(GIVEN INFORMATION begins)

/-! ### WindowOps -/

@[simp] theorem State.setWin_watch (s : State) (w : Nat) (x : WinS) : (State.setWin s w x).watch = s.watch := by
  simp [State.setWin]
@[simp] theorem State.sendBehind_watch (s : State) (n : Nat) (item : List QWord) :
    (State.sendBehind s n item).watch = s.watch := by
  unfold State.sendBehind; grind [watch_mk, watch_fold, State.fillTxq_watch, State.setEng_watch]
@[simp] theorem State.winEnter_watch (s : State) (w : Nat) (r : WinReq) : (State.winEnter s w r).watch = s.watch := by
  simp [State.winEnter]
@[simp] theorem State.winTimer_watch (s : State) (w : Nat) : (State.winTimer s w).watch = s.watch := by
  unfold State.winTimer; dsimp only; split <;> simp

end Sys2Proof.Machine
end

section
/-!
No command touches the hold of a PIN reset (R407): one lemma per operation that the execution of a command may come to.
-/
namespace Sys2Proof.Machine

/-- Is RESET_N held low, or a core rail out of range (R407, R467)? -/
def State.isHeld (s : State) : Bool := s.boot.held

theorem isHeld_of_boot (s : State) : s.boot.held = s.isHeld := by
  unfold State.isHeld; exact Eq.refl _
@[simp] theorem isHeld_mk (now freeIx pending regs timers mode ringAcc mgt flt isl boot profiles pair cmd upd sec ingress sent sw lanes time sched snap ports clus engs wins cans macs hbr pchs wire bypHold) :
    (State.mk now freeIx pending regs timers mode ringAcc mgt flt isl boot profiles pair cmd upd sec ingress sent sw lanes time sched snap ports clus engs wins cans macs hbr pchs wire bypHold).isHeld = boot.held := by
  unfold State.isHeld; exact Eq.refl _

/-! ### State -/

@[simp] theorem foldl_isHeld {α : Type} (f : State → α → State) (h : ∀ s a, (f s a).isHeld = s.isHeld) (l : List α)
    (s : State) : (l.foldl f s).isHeld = s.isHeld := by
  induction l generalizing s with
  | nil => rfl
  | cons a l ih => simp [ih, h]
@[simp] theorem foldl_isHeld_fst {α β : Type} (f : State × β → α → State × β) (h : ∀ p a, (f p a).1.isHeld = p.1.isHeld)
    (l : List α) (p : State × β) : (l.foldl f p).1.isHeld = p.1.isHeld := by
  induction l generalizing p with
  | nil => rfl
  | cons a l ih => simp [ih, h]

/-! ### Ops -/

@[simp] theorem State.wr_isHeld (s : State) (r : Reg) (i : Nat) (j : Nat) (w : Word) :
    (State.wr s r i j w).isHeld = s.isHeld := by
  simp [↓isHeld_of_boot, State.wr]
@[simp] theorem State.put_isHeld (s : State) (f : Fld) (v : Nat) (i : Nat) (j : Nat) :
    (State.put s f v i j).isHeld = s.isHeld := by
  simp [State.put]
@[simp] theorem State.bump_isHeld (s : State) (r : Reg) (i : Nat) (j : Nat) (n : Nat) :
    (State.bump s r i j n).isHeld = s.isHeld := by
  simp [State.bump]
@[simp] theorem State.sat_isHeld (s : State) (f : Fld) (i : Nat) (j : Nat) : (State.sat s f i j).isHeld = s.isHeld := by
  simp [State.sat, apply_ite State.isHeld]
@[simp] theorem State.timClocks_isHeld (s : State) (n : Nat) : (State.timClocks s n).isHeld = s.isHeld := by
  simp [↓isHeld_of_boot, State.timClocks, apply_ite State.isHeld]
@[simp] theorem State.advance_isHeld (s : State) (dt : Nat) : (State.advance s dt).isHeld = s.isHeld := by
  simp [↓isHeld_of_boot, State.advance]
@[simp] theorem State.disarm_isHeld (s : State) (t : Timer) : (State.disarm s t).isHeld = s.isHeld := by
  simp [↓isHeld_of_boot, State.disarm]
@[simp] theorem State.arm_isHeld (s : State) (t : Timer) (d : Nat) : (State.arm s t d).isHeld = s.isHeld := by
  simp [↓isHeld_of_boot, State.arm]
theorem State.expire_isHeld (s : State) (t : Timer) : ∀ tx, State.expire s t = some tx → tx.isHeld = s.isHeld := by
  unfold State.expire; split <;> simp
theorem State.expire_isHeld_of (s : State) (t : Timer) {tx : State} (h : State.expire s t = some tx) : tx.isHeld = s.isHeld :=
  State.expire_isHeld s t tx h
@[simp] theorem State.disarmAll_isHeld (s : State) (p : Timer → Bool) : (State.disarmAll s p).isHeld = s.isHeld := by
  simp [↓isHeld_of_boot, State.disarmAll]
@[simp] theorem State.fresh_isHeld (s : State) : ((State.fresh s).2).isHeld = s.isHeld := by
  simp [↓isHeld_of_boot, State.fresh]
theorem State.fresh_isHeld_of (s : State) {sx : Word} {qx : State} (h : State.fresh s = (sx, qx)) : qx.isHeld = s.isHeld := by
  have e := State.fresh_isHeld s
  rw [h] at e
  exact e
@[simp] theorem State.freshWords_isHeld (x0 : Nat) (x1 : State) : ((State.freshWords x0 x1).2).isHeld = x1.isHeld := by
  induction x0 generalizing x1 <;> simp_all [State.freshWords]
theorem State.freshWords_isHeld_of (x0 : Nat) (x1 : State) {sx : List Word} {qx : State} (h : State.freshWords x0 x1 = (sx, qx)) : qx.isHeld = x1.isHeld := by
  have e := State.freshWords_isHeld x0 x1
  rw [h] at e
  exact e
@[simp] theorem State.freeIn_isHeld (s : State) (lo : Nat) (hi : Nat) : ((State.freeIn s lo hi).2).isHeld = s.isHeld := by
  simp [↓isHeld_of_boot, State.freeIn]
theorem State.freeIn_isHeld_of (s : State) (lo : Nat) (hi : Nat) {sx : Nat} {qx : State} (h : State.freeIn s lo hi = (sx, qx)) : qx.isHeld = s.isHeld := by
  have e := State.freeIn_isHeld s lo hi
  rw [h] at e
  exact e
@[simp] theorem State.enqueue_isHeld (s : State) (x : UnitIn) : (State.enqueue s x).isHeld = s.isHeld := by
  simp [↓isHeld_of_boot, State.enqueue]
@[simp] theorem State.emit_isHeld (s : State) (f : Frame) (inPort : Nat) (slot : (Option Nat)) :
    (State.emit s f inPort slot).isHeld = s.isHeld := by
  simp [State.emit]
@[simp] theorem State.emitOut_isHeld (s : State) (f : Frame) (inPort : Nat) :
    (State.emitOut s f inPort).isHeld = s.isHeld := by
  simp [↓isHeld_of_boot, State.emitOut, apply_ite State.isHeld]
@[simp] theorem State.mirrorOne_isHeld (s : State) : (State.mirrorOne s).isHeld = s.isHeld := by
  unfold State.mirrorOne; split <;> simp [↓isHeld_of_boot, apply_ite State.isHeld]
@[simp] theorem State.log_isHeld (s : State) (audit : Bool) (cls : Nat) (origin : Nat) (source : Nat) (code : Nat) (who : Who) (data : List Word) :
    (State.log s audit cls origin source code who data).isHeld = s.isHeld := by
  simp [↓isHeld_of_boot, State.log, apply_ite State.isHeld]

(GIVEN INFORMATION ends)

WHAT TO DO - Give back exactly the lines above, from the line containing "x).watch = s.watch := by" through the line containing "### State -/", with both end lines and nothing more.

OUTPUT -
@[simp] theorem State.setWin_watch (s : State) (w : Nat) (x : WinS) : (State.setWin s w x).watch = s.watch := by
  simp [State.setWin]
@[simp] theorem State.sendBehind_watch (s : State) (n : Nat) (item : List QWord) :
    (State.sendBehind s n item).watch = s.watch := by
  unfold State.sendBehind; grind [watch_mk, watch_fold, State.fillTxq_watch, State.setEng_watch]
@[simp] theorem State.winEnter_watch (s : State) (w : Nat) (r : WinReq) : (State.winEnter s w r).watch = s.watch := by
  simp [State.winEnter]
@[simp] theorem State.winTimer_watch (s : State) (w : Nat) : (State.winTimer s w).watch = s.watch := by
  unfold State.winTimer; dsimp only; split <;> simp

end Sys2Proof.Machine
end

section
/-!
No command touches the hold of a PIN reset (R407): one lemma per operation that the execution of a command may come to.
-/
namespace Sys2Proof.Machine

/-- Is RESET_N held low, or a core rail out of range (R407, R467)? -/
def State.isHeld (s : State) : Bool := s.boot.held

theorem isHeld_of_boot (s : State) : s.boot.held = s.isHeld := by
  unfold State.isHeld; exact Eq.refl _
@[simp] theorem isHeld_mk (now freeIx pending regs timers mode ringAcc mgt flt isl boot profiles pair cmd upd sec ingress sent sw lanes time sched snap ports clus engs wins cans macs hbr pchs wire bypHold) :
    (State.mk now freeIx pending regs timers mode ringAcc mgt flt isl boot profiles pair cmd upd sec ingress sent sw lanes time sched snap ports clus engs wins cans macs hbr pchs wire bypHold).isHeld = boot.held := by
  unfold State.isHeld; exact Eq.refl _

/-! ### State -/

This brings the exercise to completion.